▶ **WHAT TO PRODUCE**: Here are some entries. Repeat all of them exactly.

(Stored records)
· · ·
-- ==== Sys2Proof/Certificates/Slice0/Obligations.lean ====
section
/-! DEFINITION. The statements about the model, each citing the rules of the spec that it formalises. -/

open Sys2Proof Sys2Proof.Machine

/-- A step runs the command at the front of the queue (the model's own queue: log entry 1), and every command completes. -/
def Obligations.StepRunsTheFrontCommand : Prop :=
  (∀ (c : Instr) (rest : List Instr) (s : State), s.pending = c :: rest → step s = exec c { s with pending := rest }) ∧
  (∀ (c : Instr) (s : State), ∃ t, exec c s = .next t)

/-- One cycle of the timing loop (R251, R253, R258); that it is what an empty queue does is log entry 1. -/
def Obligations.EmptyQueueLetsOneCyclePass : Prop :=
  ∀ s : State, s.pending = [] →
    ∃ t, step s = .next t ∧ t.now = s.now + 1 ∧
      ((∀ d, d < 8 → (s.dom d).stepAt = none) → (∀ p ∈ s.seams.chan, p.2.mismatches = []) → s.fabricRuns = false →
        s.noc.swapDue = false → Outside [.now, .tim] s t) ∧
      ∀ k : Nat, k < s.tim.tb.length →
        ((s.tb k).setPend = none → (s.tb k).slewLeft = 0 → (t.tb k).time = (s.tb k).time + (s.tb k).inc) ∧
        ((s.tb k).setPend = none → 0 < (s.tb k).slewLeft →
          (t.tb k).time = (s.tb k).time + (s.tb k).slewInc ∧ (t.tb k).slewLeft = (s.tb k).slewLeft - 1) ∧
        (∀ ns, (s.tb k).setPend = some ns → (t.tb k).time = ns * 2 ^ 32 ∧ (t.tb k).setPend = none)

/-- The boundary of R9 is the first cycle at which the time base reaches or passes its instant. -/
def Obligations.BoundaryIsTheFirstCycleAtOrAfter : Prop :=
  ∀ (b : TimeBase) (target : Nat), b.setPend = none → 0 < b.inc → (b.slewLeft = 0 ∨ 0 < b.slewInc) →
    target ≤ (b.run (b.cyclesTo target)).time ∧ ∀ n, n < b.cyclesTo target → (b.run n).time < target

/-- A boundary of a time base that does not rule opens its next pick -/
def Obligations.PickBoundaryOpensThePick : Prop :=
  ∀ (s : State) (t : Fin 8), (s.tb t).armed = true → t.val ≠ s.rulingTb → s.ruling.newRuling ≠ some t.val →
    (s.tb t).want = none → (∀ c ∈ s.ruling.timed, ¬(c.tb = t.val ∧ c.pick = (s.tb t).high)) →
    (∀ d, d < 8 → (s.dom d).stepAt = none) → MgcIdle s →
    Does (.pickBoundary t) s fun u =>
      u.now = s.now + (s.tb t).cyclesTo ((s.tb t).cur.start (s.tb t).high) ∧
      u.pick t = (s.tb t).high ∧ u.num (genIdx t) 7 = 0 ∧ (u.tb t).beat = 0 ∧ (u.tb t).opened = true ∧
      (u.tb t).high = (s.tb t).high + 1 ∧ Strobed s u t true ∧
      { due := u.now + 128, tb := t.val, pick := (s.tb t).high } ∈ u.ruling.releases ∧
      u.ruling.window = s.ruling.window ∧ u.ruling.tickPnum = s.ruling.tickPnum ∧
      Outside [.now, .cat, .ruling, .tim, .shu] s u

/-- A ruling boundary opens its pick and the selvage window, with its schedule frozen -/
def Obligations.RulingBoundaryOpensTheWindow : Prop :=
  ∀ (s : State) (t : Fin 8), (s.tb t).armed = true → t.val = s.rulingTb → s.ruling.newRuling = none →
    (s.tb t).want = none → s.ruling.window = false → s.upd.revert = false → s.ruling.untimed = [] →
    (∀ c ∈ s.ruling.timed, ¬(c.tb = t.val ∧ c.pick = (s.tb t).high)) → MgcIdle s →
    Does (.pickBoundary t) s fun u =>
      u.now = s.now + (s.tb t).cyclesTo ((s.tb t).cur.start (s.tb t).high) ∧
      (u.tb t).high = (s.tb t).high + 1 ∧ (u.tb t).beat = 0 ∧ (u.tb t).opened = true ∧
      u.ruling.window = true ∧ u.ruling.windowAt = u.now ∧ u.ruling.taskAt = u.now + 500 ∧ u.ruling.sched = [] ∧
      u.ruling.bridge = false ∧ u.ruling.tickPnum = (s.tb t).high % 2 ^ 16 ∧ Strobed s u t true ∧
      { due := u.now + 128, tb := t.val, pick := (s.tb t).high } ∈ u.ruling.releases ∧
      (s.selvageOn = true → u.fab.phase = 1)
· · ·
▶ **OUTPUT BELOW**:
-- ==== Sys2Proof/Certificates/Slice0/Obligations.lean ====
section
/-! DEFINITION. The statements about the model, each citing the rules of the spec that it formalises. -/

open Sys2Proof Sys2Proof.Machine

/-- A step runs the command at the front of the queue (the model's own queue: log entry 1), and every command completes. -/
def Obligations.StepRunsTheFrontCommand : Prop :=
  (∀ (c : Instr) (rest : List Instr) (s : State), s.pending = c :: rest → step s = exec c { s with pending := rest }) ∧
  (∀ (c : Instr) (s : State), ∃ t, exec c s = .next t)

/-- One cycle of the timing loop (R251, R253, R258); that it is what an empty queue does is log entry 1. -/
def Obligations.EmptyQueueLetsOneCyclePass : Prop :=
  ∀ s : State, s.pending = [] →
    ∃ t, step s = .next t ∧ t.now = s.now + 1 ∧
      ((∀ d, d < 8 → (s.dom d).stepAt = none) → (∀ p ∈ s.seams.chan, p.2.mismatches = []) → s.fabricRuns = false →
        s.noc.swapDue = false → Outside [.now, .tim] s t) ∧
      ∀ k : Nat, k < s.tim.tb.length →
        ((s.tb k).setPend = none → (s.tb k).slewLeft = 0 → (t.tb k).time = (s.tb k).time + (s.tb k).inc) ∧
        ((s.tb k).setPend = none → 0 < (s.tb k).slewLeft →
          (t.tb k).time = (s.tb k).time + (s.tb k).slewInc ∧ (t.tb k).slewLeft = (s.tb k).slewLeft - 1) ∧
        (∀ ns, (s.tb k).setPend = some ns → (t.tb k).time = ns * 2 ^ 32 ∧ (t.tb k).setPend = none)

/-- The boundary of R9 is the first cycle at which the time base reaches or passes its instant. -/
def Obligations.BoundaryIsTheFirstCycleAtOrAfter : Prop :=
  ∀ (b : TimeBase) (target : Nat), b.setPend = none → 0 < b.inc → (b.slewLeft = 0 ∨ 0 < b.slewInc) →
    target ≤ (b.run (b.cyclesTo target)).time ∧ ∀ n, n < b.cyclesTo target → (b.run n).time < target

/-- A boundary of a time base that does not rule opens its next pick -/
def Obligations.PickBoundaryOpensThePick : Prop :=
  ∀ (s : State) (t : Fin 8), (s.tb t).armed = true → t.val ≠ s.rulingTb → s.ruling.newRuling ≠ some t.val →
    (s.tb t).want = none → (∀ c ∈ s.ruling.timed, ¬(c.tb = t.val ∧ c.pick = (s.tb t).high)) →
    (∀ d, d < 8 → (s.dom d).stepAt = none) → MgcIdle s →
    Does (.pickBoundary t) s fun u =>
      u.now = s.now + (s.tb t).cyclesTo ((s.tb t).cur.start (s.tb t).high) ∧
      u.pick t = (s.tb t).high ∧ u.num (genIdx t) 7 = 0 ∧ (u.tb t).beat = 0 ∧ (u.tb t).opened = true ∧
      (u.tb t).high = (s.tb t).high + 1 ∧ Strobed s u t true ∧
      { due := u.now + 128, tb := t.val, pick := (s.tb t).high } ∈ u.ruling.releases ∧
      u.ruling.window = s.ruling.window ∧ u.ruling.tickPnum = s.ruling.tickPnum ∧
      Outside [.now, .cat, .ruling, .tim, .shu] s u

/-- A ruling boundary opens its pick and the selvage window, with its schedule frozen -/
def Obligations.RulingBoundaryOpensTheWindow : Prop :=
  ∀ (s : State) (t : Fin 8), (s.tb t).armed = true → t.val = s.rulingTb → s.ruling.newRuling = none →
    (s.tb t).want = none → s.ruling.window = false → s.upd.revert = false → s.ruling.untimed = [] →
    (∀ c ∈ s.ruling.timed, ¬(c.tb = t.val ∧ c.pick = (s.tb t).high)) → MgcIdle s →
    Does (.pickBoundary t) s fun u =>
      u.now = s.now + (s.tb t).cyclesTo ((s.tb t).cur.start (s.tb t).high) ∧
      (u.tb t).high = (s.tb t).high + 1 ∧ (u.tb t).beat = 0 ∧ (u.tb t).opened = true ∧
      u.ruling.window = true ∧ u.ruling.windowAt = u.now ∧ u.ruling.taskAt = u.now + 500 ∧ u.ruling.sched = [] ∧
      u.ruling.bridge = false ∧ u.ruling.tickPnum = (s.tb t).high % 2 ^ 16 ∧ Strobed s u t true ∧
      { due := u.now + 128, tb := t.val, pick := (s.tb t).high } ∈ u.ruling.releases ∧
      (s.selvageOn = true → u.fab.phase = 1)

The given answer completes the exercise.